My Great Uncle was a drafted medic into the Navy, serving in the Pacific.  He was awarded a medal for performance on Okinawa--he talked about friends disintegrating next to him.  He also saw Nagasaki first hand after the surrender.  During my early years, he was the War Hero, the celebrated War Hero.  As a 'war skeptic' after college--a history major who amongst other things, discovered and wrote a paper on Ernst Junger, I had breakfast with him after graduation at his home.  While I would see him at a few more funerals before his own reward, this would be our last time together.

I told him that I had no plans to enlist, that, with all due respect, I don't really believe in any of the wars.

What followed was a blessing.  He told me how awful his time was, if how much he hated the Japs.  How when the government contacted him for a free trip to Okinawa in 1995 for a reunion of sorts, he passed--he told me after the war he cut off all contact.

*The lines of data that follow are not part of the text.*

-- ==== Sys2Proof/Machine/Link.lean ====
section
/-! DEFINITION. The Rowsan link (chapter 3): times, frame layout, check, master frames, and the judgement of a reply. -/

namespace Sys2Proof.Machine

/-! ### Times, in CLK cycles (log 4) -/

/-- Section 3 table: one bit time is 4 µs, 1 µs or 0.4 µs. -/
def BitRate.bit : BitRate → Nat
  | .kbit250 => 80
  | .mbit1 => 20
  | .mbit2p5 => 8

/-- A number of bit times at the segment's rate. -/
def SegmentConfig.bits (c : SegmentConfig) (n : Nat) : Nat := n * c.bitRate.bit

/-- A number of characters at the segment's rate (R55). -/
def SegmentConfig.chars (c : SegmentConfig) (n : Nat) : Nat := c.bits (n * Config.charBits)

/-- R76: the cycle length C. -/
def SegmentConfig.cycleLength (c : SegmentConfig) : Nat := c.cyclePeriod * Config.cycleUnit

/-- R163: the settle time. -/
def SegmentConfig.settleLength (c : SegmentConfig) : Nat := c.settleTime * Config.settleUnit

/-- R61: the payload bytes of the request of an exchange for a record of this length. -/
def ExchangeKind.requestPayload (k : ExchangeKind) (length : Nat) : Nat :=
  match k with
  | .fetch | .probe => 0
  | .store => length
  | .stage => 1 + length
  | .verify | .commit | .cancel => 1

/-- R62: the payload bytes of the longest expected reply. -/
def ExchangeKind.replyPayload (k : ExchangeKind) (length : Nat) : Nat :=
  match k with
  | .fetch => length
  | .probe => 5
  | .verify => 1 + length
  | .store | .stage | .commit | .cancel => 0

/-- R57: a frame is 6 characters and its payload. -/
def frameChars (payload : Nat) : Nat := 6 + payload

/-- R72: 10 × (request characters) + W + 10 × (longest expected reply characters) + G, in bit times. -/
def reservationBits (window : Nat) (k : ExchangeKind) (length : Nat) : Nat :=
  10 * frameChars (k.requestPayload length) + window + 10 * frameChars (k.replyPayload length) + Config.gapBits

/-- R72: the reservation of an exchange. -/
def SegmentConfig.reservation (c : SegmentConfig) (k : ExchangeKind) (length : Nat) : Nat :=
  c.bits (reservationBits c.replyWindow k length)

/-! ### Bytes -/

/-- A 16-bit number, most significant byte first (R57, R187, R191). -/
def be16 (n : Nat) : List Byte := [BitVec.ofNat 8 (n / 256), BitVec.ofNat 8 n]

/-- The number of two bytes, most significant first. -/
def ofBe16 (hi lo : Byte) : Nat := hi.toNat * 256 + lo.toNat

/-- R64, R191: the identity, most significant byte first, then the class. -/
def identityBytes (i : Identity) : List Byte :=
  [i.node.extractLsb' 24 8, i.node.extractLsb' 16 8, i.node.extractLsb' 8 8, i.node.extractLsb' 0 8, i.cls]

/-- The identity and class of five bytes (R57, R64, R200). -/
def identityOf (b₃ b₂ b₁ b₀ cls : Byte) : Identity :=
  ⟨b₃ ++ b₂ ++ b₁ ++ b₀, cls⟩

/-! ### The check (R59) -/

/-- R59: the check register takes one bit: generator x^16 + x^12 + x^5 + 1. -/
def checkBit (reg : BitVec 16) (bit : Bool) : BitVec 16 :=
  if reg.msb != bit then (reg <<< 1) ^^^ 0x1021#16 else reg <<< 1

/-- R59: a byte enters most significant bit first. -/
def checkByte (reg : BitVec 16) (b : Byte) : BitVec 16 :=
  [7, 6, 5, 4, 3, 2, 1, 0].foldl (fun r i => checkBit r (b.getLsbD i)) reg

/-- R59: the register starts at all ones, and no value is added to the result. -/
def check (bytes : List Byte) : BitVec 16 := bytes.foldl checkByte 0xFFFF#16

/-- R57, R59: header and payload, then the check, high byte first. -/
def withCheck (bytes : List Byte) : List Byte := bytes ++ be16 (check bytes).toNat

/-! ### Master frames -/

/-- R57: the frame kind codes of the master. -/
def ExchangeKind.code : ExchangeKind → Byte
  | .fetch => 0x2
  | .store => 0x3
  | .probe => 0x4
  | .stage => 0x5
  | .verify => 0x6
  | .commit => 0x7
  | .cancel => 0x8

/-- R57, R58: the guard marker is set in the four guarded frames and in no others. -/
def ExchangeKind.guarded : ExchangeKind → Bool
  | .fetch | .store | .probe => false
  | .stage | .verify | .commit | .cancel => true

/-- R57, R58: byte 0 of a master frame: kind, sequence bit (bit 4), guard marker (bit 5). -/
def headerByte (k : ExchangeKind) (sequenceBit : Bool) : Byte :=
  k.code ||| (if k = .store && sequenceBit then 0x10#8 else 0) ||| (if k.guarded then 0x20#8 else 0)

/-- R57, R58: the master frame of an exchange. -/
def masterFrame (k : ExchangeKind) (sequenceBit : Bool) (station object : Nat) (payload : List Byte) : List Byte :=
  withCheck ([headerByte k sequenceBit, BitVec.ofNat 8 station, BitVec.ofNat 8 object,
    BitVec.ofNat 8 payload.length] ++ payload)

/-- R60: MARK, to station 0 and object 0, carrying the cycle number. -/
def markFrame (cycle : BitVec 16) : List Byte :=
  withCheck ([0x1#8, 0#8, 0#8, 2#8] ++ be16 cycle.toNat)

/-- R55: a character on the line: a start bit of 0, eight data bits, least significant first, a stop bit of 1. -/
def characterBits (b : Byte) : List Bool :=
  [false] ++ [0, 1, 2, 3, 4, 5, 6, 7].map b.getLsbD ++ [true]

/-- R54, R55: the bits that SxTX carries for the frame on the line, with no idle time between characters; when there is
none, SxTX stands at 1. -/
def Engine.lineBits (e : Engine) : List Bool := e.frame.flatMap characterBits

/-- R54, R55: the level of SxTX in a bit time, counted from the first start bit of the frame on the line: after the frame, and
where there is none, the idle level 1. -/
def Engine.txLevel (e : Engine) (bit : Nat) : Bool := e.lineBits.getD bit true

/-! ### A character received (R56) -/

/-- R56: the level of SxRX in a CLK cycle of the levels given; beyond them the line is idle (log 38). -/
def levelAt (line : List Bool) (cycle : Nat) : Bool := line.getD cycle true

/-- R56: the middle of a character's bit, in CLK cycles after the falling edge of its start bit, which is bit 0. -/
def BitRate.middle (rate : BitRate) (bit : Nat) : Nat := bit * rate.bit + rate.bit / 2

/-- R56: the part's sample of a bit of the character that begins with the levels given. -/
def BitRate.sample (rate : BitRate) (line : List Bool) (bit : Nat) : Bool := levelAt line (rate.middle bit)

/-- R56: do the levels begin with a start bit? The line falls from 1 to 0, and is still 0 at the middle of the bit. A pulse that
has ended before, and a line that stood at 0, are none. -/
def BitRate.startBit (rate : BitRate) (before : Bool) (line : List Bool) : Bool :=
  before && (List.range (rate.middle 0 + 1)).all fun t => !levelAt line t

/-- R56, R67: the first start bit on the line, in CLK cycles after the first of the levels; shorter pulses before it are
ignored. -/
def BitRate.firstStart (rate : BitRate) : List Bool → Option Nat
  | [] => none
  | before :: line => if rate.startBit before line then some 0 else (rate.firstStart line).map (· + 1)

/-- R55, R56: the byte of a character: its bits 1 to 8, least significant first. -/
def BitRate.byte (rate : BitRate) (line : List Bool) : Byte := BitVec.ofFnLE fun i : Fin 8 => rate.sample line (i + 1)

/-- R56: the level sampled as a character's stop bit. -/
def BitRate.stopBit (rate : BitRate) (line : List Bool) : Bool := rate.sample line 9

/-! ### The reply (R69 to R71) -/

/-- R57: the reply kinds by code. -/
inductive ReplyKind where
  | data
  | accept
  | defer
  | refuse
  | ident
deriving DecidableEq, Repr

/-- R57: the reply kind that byte 0 names in bits 3 to 0; bits 7 to 4 are not examined. -/
def replyKind (b : Byte) : Option ReplyKind :=
  match b &&& 0x0F#8 with
  | 0x9#8 => some .data
  | 0xA#8 => some .accept
  | 0xB#8 => some .defer
  | 0xC#8 => some .refuse
  | 0xD#8 => some .ident
  | _ => none

/-- R62: the expected payload bytes of a reply kind, where the exchange admits it. -/
def ExchangeKind.expected (k : ExchangeKind) (length : Nat) (r : ReplyKind) : Option Nat :=
  match k, r with
  | .fetch, .data => some length
  | .verify, .data => some (1 + length)
  | .store, .accept | .stage, .accept | .commit, .accept | .cancel, .accept => some 0
  | .probe, .ident => some 5
  | .probe, _ => none
  | _, .defer | _, .refuse => some 0
  | _, _ => none

/-- R69: the characters of a reply whose header is complete: header, payload, check. -/
def replyTotal (received : List Byte) : Option Nat :=
  match received with
  | _ :: _ :: _ :: n :: _ => some (4 + n.toNat + 2)
  | _ => none

/-- R71: a clean reply, by its kind. -/
def cleanResult (r : ReplyKind) (payload : List Byte) : ExchangeResult :=
  match r with
  | .data => .data payload
  | .accept => .accept
  | .defer => .defer
  | .refuse => .refuse
  | .ident =>
    match payload with
    | [b₃, b₂, b₁, b₀, cls] => .ident (identityOf b₃ b₂ b₁ b₀ cls)
    | _ => .error .shortReply

/-- R71: tests 2 to 5 on the header and payload of a reply whose check has passed. -/
def judgeHeader (x : Exchange) (kind station object : Byte) (payload : List Byte) : ExchangeResult :=
  if station.toNat ≠ x.station then .error .wrongStation
  else
    match (replyKind kind).bind fun r => (x.kind.expected x.length r).map fun n => (r, n) with
    | none => .error .frameError
    | some (r, n) =>
      if object.toNat ≠ x.object then .error .frameError
      else if payload.length < n then .error .shortReply
      else if n < payload.length then .error .longReply
      else cleanResult r payload

/-- R71: the judgement of a complete reply: the check first, then the other tests. -/
def judge (x : Exchange) (received : List Byte) : ExchangeResult :=
  let body := received.take (received.length - 2)
  if be16 (check body).toNat ≠ received.drop (received.length - 2) then .error .checkError
  else
    match body with
    | kind :: station :: object :: _ :: payload => judgeHeader x kind station object payload
    | _ => .error .frameError

/-- R72: does the line settle after the gap G alone? -/
def ExchangeResult.quick : ExchangeResult → Bool
  | .data _ | .accept | .ident _ => true
  | .defer | .refuse | .timeout | .error _ => false

/-- R73: was any reply character received? Yes for every result but TIMEOUT. -/
def ExchangeResult.replied : ExchangeResult → Bool
  | .timeout => false
  | .data _ | .accept | .defer | .refuse | .ident _ | .error _ => true

end Sys2Proof.Machine
end

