-- ==== Sys2Proof/Machine/StationRequests.lean ====
section
/-! DEFINITION. STATION_QUERY, STATION_BAR and STATION_UNBAR (sections 7.4 and 7.5). -/

namespace Sys2Proof.Machine

/-- Run a station request on the station it names, once R151's checks have passed. -/
def Part.onStation (s : Part) (f : RequestFrame) (run : Segment → Nat → Station → Part × Answer) : Part × Answer :=
  match stationArgs f.args with
  | .error a => (s, a)
  | .ok (g, n) =>
    match s.station g n with
    | none => (s, .badField 1)
    | some e => run g n e

/-- R154: the results of STATION_QUERY. -/
def Part.stationResults (s : Part) (g : Segment) (n : Nat) (e : Station) : List Byte :=
  [segmentCode g] ++ num8 n ++ [e.state.code] ++ optional 5 (e.identity.map identityBytes) ++ num8 e.silence ++
  be16 (s.refCount g n)

/-- R154: STATION_QUERY changes nothing. -/
def Part.ownQuery (s : Part) (f : RequestFrame) : Part × Answer :=
  s.onStation f fun g n e => (s, ⟨.done, s.stationResults g n e⟩)

/-- R151: the records of a SILENT or ABSENT station that is barred. -/
def barVerdict (_n : Nat) (r : Record) : Verdict :=
  match r.state with
  | .pending | .stale => ({ r with condition := .stationBarred }, [])
  | .live | .halted | .retiring | .retired => (r, [])

/-- R151: the effect of STATION_BAR by the state of the entry. -/
def Part.barStation (s : Part) (g : Segment) (n : Nat) (e : Station) : Part :=
  let s₁ := s.withStation g n ⟨.barred, e.identity, 0⟩
  match e.state with
  | .present => (s₁.departRecords g n .stationBarred).setFlags g
  | .silent | .absent => (s₁.forRecords (fun _ r => r.onStation g n) barVerdict).setFlags g
  | .barred => s

/-- R151: STATION_BAR. -/
def Part.ownBar (s : Part) (f : RequestFrame) : Part × Answer :=
  s.onStation f fun g n e => (s.barStation g n e, .bare .done)

/-- R153: the records of a station that is unbarred. -/
def unbarVerdict (_n : Nat) (r : Record) : Verdict :=
  match r.state with
  | .pending | .stale =>
    (if r.condition = .stationBarred then { r with condition := .stationAbsent } else r, [])
  | .live | .halted | .retiring | .retired => (r, [])

/-- R153: an accepted STATION_UNBAR: ABSENT, counter 0, the identity kept while records are routed to the station. -/
def Part.unbarStation (s : Part) (g : Segment) (n : Nat) (e : Station) : Part :=
  let kept := if s.refCount g n = 0 then none else e.identity
  ((s.withStation g n ⟨.absent, kept, 0⟩).forRecords (fun _ r => r.onStation g n) unbarVerdict).setFlags g

/-- R153: STATION_UNBAR. -/
def Part.ownUnbar (s : Part) (f : RequestFrame) : Part × Answer :=
  s.onStation f fun g n e =>
    if e.state = .barred then (s.unbarStation g n e, .bare .done) else (s, .bare .wrongState)

/-- STATION_QUERY (R154). -/
def execStationQuery (p : Port) (s : State) : Host.Outcome State Fault Refusal :=
  s.claim fun s => s.takeRequest p .stationQuery s.ownQuery

/-- STATION_BAR (R151). -/
def execStationBar (p : Port) (s : State) : Host.Outcome State Fault Refusal :=
  s.claim fun s => s.takeRequest p .stationBar s.ownBar

/-- STATION_UNBAR (R153). -/
def execStationUnbar (p : Port) (s : State) : Host.Outcome State Fault Refusal :=
  s.claim fun s => s.takeRequest p .stationUnbar s.ownUnbar

end Sys2Proof.Machine
end

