/-- An accepted AMEND that sets no identity differing from the PRESENT station's applies its changes, and nothing else. -/
def Obligations.AmendAccepted : Prop :=
  ∀ (p : Port) (s : State) (f : RequestFrame) (n : Nat) (r : Record) (a : AmendArgs),
    s.part.Standing p .amend f → s.part.KeysUnique → s.part.Binds f.tag n r → r.Allows p → r.state.active = true →
    amendArgs f.args = some a → a.failing r = none →
    (∀ i j, a.expected = some (some i) → s.part.station r.segment r.station = some j → j.state = .present →
      j.identity = some i) →
    let period := a.period.getD r.period
    let phase := a.phase.getD (if period = 0 then 0 else r.phase)
    let budget := (a.retryBudget.map fun b => if b = 0 then 3 else b).getD r.retryBudget
    exec (.amend p) s = .next (s.with ((s.part.withRecord n { r with
      period := period
      phase := phase
      countdown :=
        if a.period.isSome ∨ a.phase.isSome then (if period = 0 then none else some phase) else r.countdown
      freshnessLimit :=
        if r.kind = .input ∨ (r.kind = .output ∧ period ≠ 0) then
          (if a.freshnessLimit.isSome then a.freshnessLimit else r.freshnessLimit)
        else none
      retryBudget := budget
      errorCount := if a.retryBudget.isSome ∧ budget ≤ r.errorCount then budget - 1 else r.errorCount
      noticeMode := (a.noticeMode.map fun b => if b = 0 then NoticeMode.state else .stateValue).getD r.noticeMode
      shared := (a.shared.map (· == 1)).getD r.shared
      expected := a.expected.getD r.expected }).answer p f .done []))

/-- AMEND names the first resulting field that fails its check. -/
def Obligations.AmendNamesFirstBadField : Prop :=
  ∀ (p : Port) (s : State) (f : RequestFrame) (n : Nat) (r : Record) (a : AmendArgs) (offset : Byte),
    s.part.Standing p .amend f → s.part.KeysUnique → s.part.Binds f.tag n r → r.Allows p → r.state.active = true →
    amendArgs f.args = some a →
    let period := a.period.getD r.period
    let phase := a.phase.getD (if period = 0 then 0 else r.phase)
    let limit := if a.freshnessLimit.isSome then a.freshnessLimit else r.freshnessLimit
    (if (r.kind = .input ∧ period = 0) ∨ (r.kind = .guarded ∧ period ≠ 0) then some 1
      else if (period ≠ 0 ∧ period ≤ phase) ∨ (period = 0 ∧ phase ≠ 0) then some 2
      else if (r.kind = .input ∨ (r.kind = .output ∧ period ≠ 0)) ∧ (limit = none ∨ limit = some 0) then some 3
      else if ∃ b, a.retryBudget = some b ∧ 7 < b then some 4
      else if ∃ b, a.noticeMode = some b ∧ b ≠ 0 ∧ b ≠ 1 then some 5
      else if ∃ b, a.shared = some b ∧ b ≠ 0 ∧ b ≠ 1 then some 6
      else none) = some offset →
    exec (.amend p) s = .next (s.with (s.part.answer p f .badField [offset]))

/-- An accepted AMEND that sets an identity differing from the PRESENT station's halts a served record, which leaves the Due
Queue; a HALTED record takes the condition alone. -/
def Obligations.AmendComparesIdentity : Prop :=
  ∀ (p : Port) (s : State) (f : RequestFrame) (n : Nat) (r : Record) (a : AmendArgs) (i : Identity) (j : Station),
    s.part.Standing p .amend f → s.part.KeysUnique → s.part.Binds f.tag n r → r.Allows p →
    amendArgs f.args = some a → a.failing r = none → a.expected = some (some i) →
    s.part.station r.segment r.station = some j → j.state = .present → j.identity ≠ some i →
    (r.state.served = true → exec (.amend p) s = .next (s.with (((s.part.dequeue r.segment n).put n
      { a.apply r with state := .halted, condition := .identityMismatch } [.halted]).answer p f .done []))) ∧
    (r.state = .halted → exec (.amend p) s = .next (s.with ((s.part.withRecord n
      { a.apply r with condition := .identityMismatch }).answer p f .done [])))

/-- WRITE replaces the desired value whole and sets dirty, and rewritten while a STORE or STAGE of the record is in flight;
a value of another length is refused. -/
def Obligations.WriteAccepted : Prop :=
  ∀ (p : Port) (s : State) (f : RequestFrame) (n : Nat) (r : Record),
    s.part.Standing p .write f → s.part.KeysUnique → s.part.Binds f.tag n r → r.Allows p → r.kind ≠ .input →
    r.state ≠ .retiring → r.state ≠ .retired →
    let kind := (s.part.engine r.segment).inFlightKind n
    (f.args.length ≠ r.length → exec (.write p) s = .next (s.with (s.part.answer p f .badField [0]))) ∧
    (f.args.length = r.length → exec (.write p) s = .next (s.with ((s.part.withRecord n { r with
      value := some f.args
      dirty := true
      rewritten := r.rewritten || kind == some .store || kind == some .stage }).answer p f .done [])))

/-- RESUME and RESTART return a HALTED record to PENDING; on a guarded write RESUME keeps the phase it halted in, and RESTART
discards a write in STAGE and turns a later phase to CANCEL. -/
def Obligations.ResumeAndRestartAccepted : Prop :=
  ∀ (p : Port) (s : State) (f : RequestFrame) (n : Nat) (r : Record),
    s.part.KeysUnique → s.part.Binds f.tag n r → r.Allows p → r.state = .halted →
    (∀ i j, r.expected = some i → s.part.station r.segment r.station = some j → j.state = .present →
      j.identity = some i) →
    let back := { r with
      state := .pending
      errorCount := 0
      condition :=
        (match s.part.stationState r.segment r.station with
        | .present => .noneYet
        | .absent => .stationAbsent
        | .silent => .stationSilent
        | .barred => .stationBarred)
      dirty := r.dirty || decide (r.kind = .output) }
    (s.part.Standing p .resume f →
      exec (.resume p) s = .next (s.with ((s.part.withRecord n back).answer p f .done []))) ∧
    (s.part.Standing p .restart f → exec (.restart p) s = .next (s.with ((s.part.withRecord n
      (match r.guardPhase with
        | .closed => back
        | .stage => { back with guardPhase := .closed, guardToken := none, staged := none, dirty := true }
        | .verify | .commit | .cancel => { back with guardPhase := .cancel, dirty := true })).answer p f .done [])))

/-- RETIRE takes the record out of the Due Queue. With an exchange in flight it becomes RETIRING; with a cancel owed that
can be placed it becomes RETIRING with the CANCEL in the held part; otherwise it is RETIRED at once. -/
def Obligations.RetireAccepted : Prop :=
  ∀ (p : Port) (s : State) (f : RequestFrame) (n : Nat) (r : Record),
    s.part.Standing p .retire f → s.part.KeysUnique → s.part.Binds f.tag n r → r.Allows p → r.state.active = true →
    let u := s.part.dequeue r.segment n
    let owed := r.kind = .guarded ∧ (r.guardPhase = .verify ∨ r.guardPhase = .commit ∨ r.guardPhase = .cancel)
    let placeable := s.part.stationState r.segment r.station = .present ∧
      ((s.part.control r.segment).state = .running ∨ (s.part.control r.segment).state = .held)
    (s.part.inFlight n r = true → exec (.retire p) s =
      .next (s.with ((u.withRecord n { r with state := .retiring }).answer p f .accepted []))) ∧
    (s.part.inFlight n r = false → owed → placeable → exec (.retire p) s =
      .next (s.with (((u.withRecord n { r with state := .retiring, guardPhase := .cancel }).placeOwedCancel
        r.segment n).answer p f .accepted []))) ∧
    (s.part.inFlight n r = false → owed → ¬placeable → exec (.retire p) s =
      .next (s.with ((u.put n { r with state := .retired, condition := .cancelUnconfirmed } [.retired]).answer
        p f .done []))) ∧
    (s.part.inFlight n r = false → ¬owed → exec (.retire p) s =
      .next (s.with ((u.put n { r with state := .retired } [.retired]).answer p f .done [])))

/-- PURGE frees every record of the caller with nothing in flight, and leaves the others RETIRING with silent retire; they
all leave the Due Queues and the caller's list, and the answer counts both. Stations that lose their last record forget. -/
def Obligations.PurgeFreesOwned : Prop :=
  ∀ (p : Port) (s : State) (f : RequestFrame), s.part.Standing p .purge f → s.part.QueuesSound → s.part.ListsSound →
    let owned (n : Nat) : Prop := ∃ r, s.part.record n = some r ∧ r.owner = p
    let lost (t : Part) (g : Segment) (k : Nat) : Prop :=
      t.refCount g k = 0 ∧ ∃ n r, s.part.record n = some r ∧ r.owner = p ∧ s.part.inFlight n r = false ∧
        r.segment = g ∧ r.station = k
    ∃ (t : Part) (freed silenced : List Nat), exec (.purge p) s = .next (s.with (t.answer p f .done
        [BitVec.ofNat 8 (freed.length / 256), BitVec.ofNat 8 freed.length, BitVec.ofNat 8 (silenced.length / 256),
          BitVec.ofNat 8 silenced.length])) ∧
      (freed.Nodup ∧ ∀ n, n ∈ freed ↔ ∃ r, s.part.record n = some r ∧ r.owner = p ∧ s.part.inFlight n r = false) ∧
      (silenced.Nodup ∧ ∀ n, n ∈ silenced ↔ ∃ r, s.part.record n = some r ∧ r.owner = p ∧ s.part.inFlight n r = true) ∧
      (∀ n, n ∈ freed → t.record n = none) ∧
      (∀ n r, n ∈ silenced → s.part.record n = some r →
        t.record n = some { r with state := .retiring, silentRetire := true }) ∧
      (∀ n, ¬owned n → t.record n = s.part.record n) ∧
      (∀ q, (t.port q).attention = if q = p then [] else (s.part.port q).attention) ∧
      (∀ g, t.control g = s.part.control g ∧
        ∃ gone : Nat → Bool, (∀ n, gone n = true ↔ owned n) ∧ t.engine g = (s.part.engine g).remove gone) ∧
      (∀ g k e, s.part.station g k = some e →
        (lost t g k ∧ e.state = .silent → t.station g k = some ⟨.absent, none, 0⟩) ∧
        (lost t g k ∧ e.state = .absent → t.station g k = some { e with identity := none }) ∧
        (¬lost t g k ∨ e.state = .present ∨ e.state = .barred → t.station g k = some e)) ∧
      s.part.SameBus t ∧
      s.part.PortsFlagged t fun g => ∃ k e, lost t g k ∧ s.part.station g k = some e ∧ e.state = .silent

I wonder if it was because Nagasaki was the most Catholic of Japanese cities, but he told me when he arrived in Nagasaki, and saw what he had been apart of--his voice shook, conjuring the memories, and the chap was Alpha, he couldn't put it together.  A Japanese officer surrendered his sword to him (which he eventually just gave away, perhaps as he lacked sons of his own.)  My father and uncle, their entire lives, had never seen this side of him; he was always just the war hero.  And there I was.   I cannot ever go back.

He told me he'd have rather died in an invasion.  Nagasaki was that bad.

The man prayed before every meal.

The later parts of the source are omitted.